H. Tekatli1, O. Bohoudi1, N. Hardcastle2, M. A. Palacios1, F. L. Schneiders1, A. Bruynzeel1, S. Siva2, and S. Senan1; 1Amsterdam UMC, Amsterdam, Netherlands, 2Peter MacCallum Cancer Centre, Melbourne, VIC, Australia
Purpose/Objective(s): Late pulmonary toxicity, including bronchial stenosis and fatal hemoptysis, can manifest in up to 35% of patients with central lung tumors treated using stereotactic ablative radiotherapy (SABR). Reliable tolerance doses for central airways are currently lacking. We postulated that objective and earlier identification of airway toxicity may be possible with an automated scoring method using quantitative CT and artificial intelligence (AI)-based airway segmentation to quantify post-SABR bronchial stenosis or occlusion. Materials/
Methods: Patients treated with central lung SABR at two institutions were selected in an Ethics-approved study to define an internal reference dataset and an external validation dataset. Patients were eligible if they had pre- and post-SABR CT scans with =1mm slice thickness. Automated scoring was initiated by AI-based airway auto-segmentation using MEDPSeg, an end-to-end deep learning-based model (http://arxiv.org/abs/2312.02365). Next, the Vascular Modeling Toolkit in 3D Slicer (https://www.slicer.org) was used to extract a centerline curve through the auto-segmented airway lumen, and cross-sectional measurements were computed along each bronchial segment for all CT scans. Stenosis was significant if (100*(median radius-minimum radius)÷median radius)= =50%. For the internal dataset, airways were evaluated by both visual assessment and automated scoring. Stenosis detected only by automated scoring were jointly reviewed by two investigators to reach consensus. Only the automated method was applied to the external dataset. Results: A total of 26 and 33 patients were studied in the internal and external dataset, respectively. Visual scoring identified stenosis or occlusion in 8 patients from the internal set (31%), most frequently seen in the segmental bronchi. After airway auto-segmentation, minor manual edits were needed in 9% of patients. Time for segmenting a single scan averaged 83sec (range 73-136).

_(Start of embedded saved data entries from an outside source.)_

-- ==== Sys2Proof/Syntax.lean ====
section
/-! DEFINITION. The instruction set as data: the operand selectors of spec 30_encoding.md R154, the instruction type `Instr` with
one constructor for every row of the opcode table (244 regular and 256 CB-prefixed, R160, R161), and the shapes of the
instruction rules R200-R431, which say of a row which rule it falls under and with which operands. -/

namespace Sys2Proof

/-- The 8-bit registers an `r` selector can name (R154); F is not a possible operand (R200). -/
inductive Reg8 where
  | b | c | d | e | h | l | a
  deriving DecidableEq, Repr

/-- The whole `r` column of R154: a register, or the byte at address HL. -/
inductive Loc8 where
  | reg (r : Reg8)
  | atHl
  deriving DecidableEq, Repr

/-- The `rr` column of R154. -/
inductive Pair16 where
  | bc | de | hl | sp
  deriving DecidableEq, Repr

/-- The `qq` column of R154. -/
inductive StackPair where
  | bc | de | hl | af
  deriving DecidableEq, Repr

/-- The `cc` column of R154. -/
inductive Cond where
  | nz | z | nc | c
  deriving DecidableEq, Repr

/-- The `alu` column of R154. -/
inductive AluOp where
  | add | adc | sub | sbc | and | xor | or | cp
  deriving DecidableEq, Repr

/-- The `rot` column of R154. -/
inductive RotOp where
  | rlc | rrc | rl | rr | sla | sra | swap | srl
  deriving DecidableEq, Repr

/-- The operand `src8` of the 8-bit ALU instructions (41_alu8.md R260). -/
inductive Src8 where
  | reg (r : Reg8)
  | atHl
  | imm (n : Byte)
  deriving DecidableEq, Repr
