-- ==== Sys2Proof/Decode.lean ====
section
/-! DEFINITION. Decoding and encoding (spec 30_encoding.md). The decoder follows the two opcode tables of R160 and R161 cell by
cell; the encoder is written from the fields and selector codes of R153, R154 and the encodings of the instruction rules, so
the two are independent readings of the spec. -/

namespace Sys2Proof

/-! ## The opcode tables (R150, R160, R161) -/

/-- One cell of the regular table: an instruction without operand bytes, with one, with two (low byte first, R156), the
prefix 0xCB, or no descriptor (R162). -/
inductive Entry where
  | implied (i : Instr)
  | byte (f : Byte → Instr)
  | word (f : Word → Instr)
  | prefixCb
  | noDescriptor

/-- Row 0x of R160. -/
def regularRow0 : List Entry :=
  [.implied .nop, .word .ldBcD16, .implied .ldAtBcA, .implied .incBc,
   .implied .incB, .implied .decB, .byte .ldBD8, .implied .rlca,
   .word .ldAtA16Sp, .implied .addHlBc, .implied .ldAAtBc, .implied .decBc,
   .implied .incC, .implied .decC, .byte .ldCD8, .implied .rrca]

/-- Row 1x of R160. -/
def regularRow1 : List Entry :=
  [.byte .stop, .word .ldDeD16, .implied .ldAtDeA, .implied .incDe,
   .implied .incD, .implied .decD, .byte .ldDD8, .implied .rla,
   .byte .jrE8, .implied .addHlDe, .implied .ldAAtDe, .implied .decDe,
   .implied .incE, .implied .decE, .byte .ldED8, .implied .rra]

/-- Row 2x of R160. -/
def regularRow2 : List Entry :=
  [.byte .jrNzE8, .word .ldHlD16, .implied .ldAtHlIncA, .implied .incHl,
   .implied .incH, .implied .decH, .byte .ldHD8, .implied .daa,
   .byte .jrZE8, .implied .addHlHl, .implied .ldAAtHlInc, .implied .decHl,
   .implied .incL, .implied .decL, .byte .ldLD8, .implied .cpl]

/-- Row 3x of R160. -/
def regularRow3 : List Entry :=
  [.byte .jrNcE8, .word .ldSpD16, .implied .ldAtHlDecA, .implied .incSp,
   .implied .incAtHl, .implied .decAtHl, .byte .ldAtHlD8, .implied .scf,
   .byte .jrCE8, .implied .addHlSp, .implied .ldAAtHlDec, .implied .decSp,
   .implied .incA, .implied .decA, .byte .ldAD8, .implied .ccf]

/-- Row 4x of R160. -/
def regularRow4 : List Entry :=
  [.implied .ldBB, .implied .ldBC, .implied .ldBD, .implied .ldBE,
   .implied .ldBH, .implied .ldBL, .implied .ldBAtHl, .implied .ldBA,
   .implied .ldCB, .implied .ldCC, .implied .ldCD, .implied .ldCE,
   .implied .ldCH, .implied .ldCL, .implied .ldCAtHl, .implied .ldCA]

/-- Row 5x of R160. -/
def regularRow5 : List Entry :=
  [.implied .ldDB, .implied .ldDC, .implied .ldDD, .implied .ldDE,
   .implied .ldDH, .implied .ldDL, .implied .ldDAtHl, .implied .ldDA,
   .implied .ldEB, .implied .ldEC, .implied .ldED, .implied .ldEE,
   .implied .ldEH, .implied .ldEL, .implied .ldEAtHl, .implied .ldEA]
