-- ==== Sys2Proof/Machine/State.lean ====
section
/-! DEFINITION. The state of the machine, as plain data, and the state after reset (spec 10_state.md, 62_sound_unit.md R621 and
R625, 70_reset_and_hazards.md R702). INVENTORY.md lists every piece with the rule that names it. -/

namespace Sys2Proof.Machine

/-- Why a step has no next state. -/
inductive Fault where
  /-- Raised by `step` on a state whose `fault` is recorded: the opcode `op` at `pc` had no descriptor (60_exceptions.md R455).
  The step that met it records it and changes nothing else. Safe: it is the spec's own end of a run (log 8). -/
  | illegalOpcode (pc : Word) (op : Byte)
  deriving DecidableEq, Repr

/-- Why an instruction has no meaning. -/
inductive Refusal where
  /-- An instruction without a meaning yet, by its mnemonic. No arm of `exec` raises it: every row has its meaning. Safe. -/
  | notModelled (mnemonic : String)
  deriving DecidableEq, Repr

/-- The CPU register file: the eight 8-bit registers, SP and PC (10_state.md R30, R34, R35). -/
structure Regs where
  a  : Byte
  f  : Byte
  b  : Byte
  c  : Byte
  d  : Byte
  e  : Byte
  h  : Byte
  l  : Byte
  sp : Word
  pc : Word
  deriving DecidableEq, Repr

/-- The timer (10_state.md R41, R43; 60_exceptions.md R510). -/
structure Timer where
  div             : Byte
  tima            : Byte
  tma             : Byte
  tac             : Byte
  divSub          : Nat
  timaSub         : Nat
  overflowPending : Bool
  deriving DecidableEq, Repr

/-- The joypad (10_state.md R46): the select bits of P1 (bit 0 is P1 bit 4, bit 1 is P1 bit 5) and the buttons held. -/
structure Joypad where
  sel     : BitVec 2
  buttons : Byte
  deriving DecidableEq, Repr

/-- The picture unit's four modes (61_picture_unit.md R553). -/
inductive Mode where
  | hblank
  | vblank
  | oamScan
  | transfer
  deriving DecidableEq, Repr

/-- The picture unit: its memories, registers and internal state (10_state.md R40, R41, R44). `statSrc` is STAT bits 6..3;
`bgIndex` is indexed by pixel; the frame buffer `fb` is indexed by `160 * row + pixel`. -/
structure Ppu where
  vram        : Memory
  oam         : Memory
  lcdc        : Byte
  statSrc     : BitVec 4
  coincidence : Bool
  mode        : Mode
  scy         : Byte
  scx         : Byte
  ly          : Byte
  lyc         : Byte
  bgp         : Byte
  obp0        : Byte
  obp1        : Byte
  wy          : Byte
  wx          : Byte
  modeClock   : Nat
  lycPrev     : Bool
  bgIndex     : Cells 2
  fb          : Cells 2
  deriving DecidableEq, Repr

/-- The stored bytes of the sound registers (62_sound_unit.md R621), and NR52 bit 7 as `master`. -/
structure SoundRegs where
  nr10   : Byte
  nr11   : Byte
  nr12   : Byte
  nr13   : Byte
  nr14   : Byte
  nr21   : Byte
  nr22   : Byte
  nr23   : Byte
  nr24   : Byte
  nr30   : Byte
  nr31   : Byte
  nr32   : Byte
  nr33   : Byte
  nr34   : Byte
  nr41   : Byte
  nr42   : Byte
  nr43   : Byte
  nr44   : Byte
  nr50   : Byte
  nr51   : Byte
  master : Bool
  deriving DecidableEq, Repr

/-- What every channel holds (62_sound_unit.md R625): `timer` is the frequency timer, a signed integer (R641). -/
structure Channel where
  enabled       : Bool
  timer         : Int
  lengthEnabled : Bool
  length        : Nat
  deriving DecidableEq, Repr

/-- The envelope of channels 1, 2 and 4 (62_sound_unit.md R625, R648). -/
structure Envelope where
  vol    : BitVec 4
  dir    : Bool
  period : BitVec 3
  timer  : Int
  deriving DecidableEq, Repr

/-- The sweep of channels 1 and 2 (62_sound_unit.md R625, R651); its parameters are read from NR10 when used (R650). -/
structure Sweep where
  enabled : Bool
  shadow  : BitVec 11
  timer   : Int
  deriving DecidableEq, Repr

/-- A pulse channel, 1 or 2. -/
structure Pulse where
  ch      : Channel
  dutyPos : BitVec 3
  env     : Envelope
  sweep   : Sweep
  deriving DecidableEq, Repr

/-- The wavetable channel, 3. -/
structure Wave where
  ch      : Channel
  wavePos : BitVec 5
  deriving DecidableEq, Repr

/-- The noise channel, 4. -/
structure Noise where
  ch   : Channel
  lfsr : BitVec 15
  env  : Envelope
  deriving DecidableEq, Repr

/-- The sound unit (10_state.md R45). `sampleAcc / samplePeriodDen` is the spec's rational `sample_acc` (R672; log 4). -/
structure Sound where
  regs      : SoundRegs
  waveRam   : Memory
  ch1       : Pulse
  ch2       : Pulse
  ch3       : Wave
  ch4       : Noise
  fsAcc     : Nat
  fsStep    : BitVec 3
  sampleAcc : Nat
  deriving DecidableEq, Repr

/-- The bank-controller variant, selected once at load (20_memory.md R120). -/
inductive Variant where
  | noBanking
  | schemeA
  | schemeB
  deriving DecidableEq, Repr

/-- The cartridge (10_state.md R40, R47): `ramSize` is the size of its RAM, fixed at load (20_memory.md R125, R126). -/
structure Cart where
  rom        : Rom
  variant    : Variant
  ramSize    : Nat
  ram        : Memory
  romBank    : BitVec 5
  ramBank    : BitVec 2
  bankMode   : Bool
  ramEnabled : Bool
  deriving DecidableEq, Repr

/-- An output event to the host: a finished frame (61_picture_unit.md R592) or a stereo sample pair (62_sound_unit.md R672). -/
inductive Output where
  | frame (fb : Cells 2)
  | sample (left right : BitVec 16)
  deriving DecidableEq, Repr

/-- The whole machine. `params`, `buttonsIn`, `cycles` and `out` are the model's own fields (logs 1, 6 and 7): the parameters of
00_scope.md R7, the host's button masks still to come, the cycle count the last CPU step returned, and the output events of
the last machine step. -/
structure State where
  regs      : Regs
  ime       : Bool
  eiDelay   : Fin 3
  halted    : Bool
  stopped   : Bool
  haltBug   : Bool
  fault     : Option Fault
  regIF     : Byte
  regIE     : Byte
  wram      : Memory
  hram      : Memory
  dma       : Byte
  timer     : Timer
  joypad    : Joypad
  ppu       : Ppu
  sound     : Sound
  cart      : Cart
  params    : Params
  buttonsIn : List Byte
  cycles    : Nat
  out       : List Output
  deriving DecidableEq, Repr

/-- The outcome of an instruction or of a step. -/
abbrev Outcome := Host.Outcome State Fault Refusal

/-! ## Reset values -/

/-- The CPU registers at reset (10_state.md R48). -/
def Regs.reset : Regs where
  a  := 0x01
  f  := 0xB0
  b  := 0x00
  c  := 0x13
  d  := 0x00
  e  := 0xD8
  h  := 0x01
  l  := 0x4D
  sp := 0xFFFE
  pc := 0x0100

/-- The timer at reset (R41, R43). -/
def Timer.reset : Timer := ⟨0, 0, 0, 0, 0, 0, false⟩

/-- The joypad at reset (R41, R46). -/
def Joypad.reset : Joypad := ⟨0b11, 0⟩

/-- The picture unit at reset, with the given memories (R41, R44). -/
def Ppu.reset (vram oam : Memory) : Ppu where
  vram        := vram
  oam         := oam
  lcdc        := 0x91
  statSrc     := 0
  coincidence := true
  mode        := .oamScan
  scy         := 0
  scx         := 0
  ly          := 0
  lyc         := 0
  bgp         := 0xFC
  obp0        := 0xFF
  obp1        := 0xFF
  wy          := 0
  wx          := 0
  modeClock   := 0
  lycPrev     := false
  bgIndex     := []
  fb          := []

/-- The sound registers at reset (62_sound_unit.md R621): all zero, NR52 = 0x80. -/
def SoundRegs.reset : SoundRegs := ⟨0, 0, 0, 0, 0, 0, 0, 0, 0, 0, 0, 0, 0, 0, 0, 0, 0, 0, 0, 0, true⟩

/-- The common part of a channel at reset (R45, R625). -/
def Channel.reset : Channel := ⟨false, 0, false, 0⟩

/-- The envelope at reset. -/
def Envelope.reset : Envelope := ⟨0, false, 0, 0⟩

/-- A pulse channel at reset. -/
def Pulse.reset : Pulse := ⟨Channel.reset, 0, Envelope.reset, ⟨false, 0, 0⟩⟩

/-- The sound unit at reset, with the given wave RAM (R45: every item 0 or disabled, except the LFSR). -/
def Sound.reset (waveRam : Memory) : Sound where
  regs      := SoundRegs.reset
  waveRam   := waveRam
  ch1       := Pulse.reset
  ch2       := Pulse.reset
  ch3       := ⟨Channel.reset, 0⟩
  ch4       := ⟨Channel.reset, 0x7FFF, Envelope.reset⟩
  fsAcc     := 0
  fsStep    := 0
  sampleAcc := 0

/-- The cartridge at reset (R47). -/
def Cart.reset (rom : Rom) (variant : Variant) (ramSize : Nat) (ram : Memory) : Cart where
  rom        := rom
  variant    := variant
  ramSize    := ramSize
  ram        := ram
  romBank    := 1
  ramBank    := 0
  bankMode   := false
  ramEnabled := false

/-- The state that construction leaves for given parameters, memories and cartridge (70_reset_and_hazards.md R701, R702). -/
def State.construct (p : Params) (m : InitMem) (cart : Cart) : State where
  regs      := Regs.reset
  ime       := false
  eiDelay   := 0
  halted    := false
  stopped   := false
  haltBug   := false
  fault     := none
  regIF     := 0
  regIE     := 0
  wram      := m.wram
  hram      := m.hram
  dma       := 0
  timer     := Timer.reset
  joypad    := Joypad.reset
  ppu       := Ppu.reset m.vram m.oam
  sound     := Sound.reset m.waveRam
  cart      := cart
  params    := p
  buttonsIn := []
  cycles    := 0
  out       := []

/-- The machine right after reset: the default parameters and the all-zero memories of 00_scope.md R7 (logs 1, 2 and 4), and no
cartridge image, since `CART_ROM` is a launch input without a default (log 3). The empty image selects no banking and no RAM
(20_memory.md R120, R126). -/
def State.reset : State :=
  State.construct Params.default InitMem.zero (Cart.reset ⟨0, []⟩ .noBanking 0 [])

end Sys2Proof.Machine
end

Repeat measurements of airway diameters in the contralateral unirradiated lung revealed average relative differences (standard deviations) of 4.7% (± 6.3%), 5.2% (± 9.9%), and 4.9% (± 15.5%) respectively, for the main, lobar, and segmental bronchi. Automated scoring nearly doubled the detected cases of airway changes (n = 15, 58%), and allowed for earlier detection in 5/8 patients who had also visually scored changes, by a mean of 4 months. Estimated rates of airway damage were 48% and 66% at 1- and 2-years, respectively, for the internal set. The automated detection rate for airway damage was 52% in the external set, with 1- and 2-year risks of 56% and 61%, respectively. Conclusion: An AI-based automated scoring method detected more bronchial stenosis and/or occlusion after central lung SABR and did so at earlier time-points. Detection of early airway changes using this technique can allow for more reliable airway tolerance doses.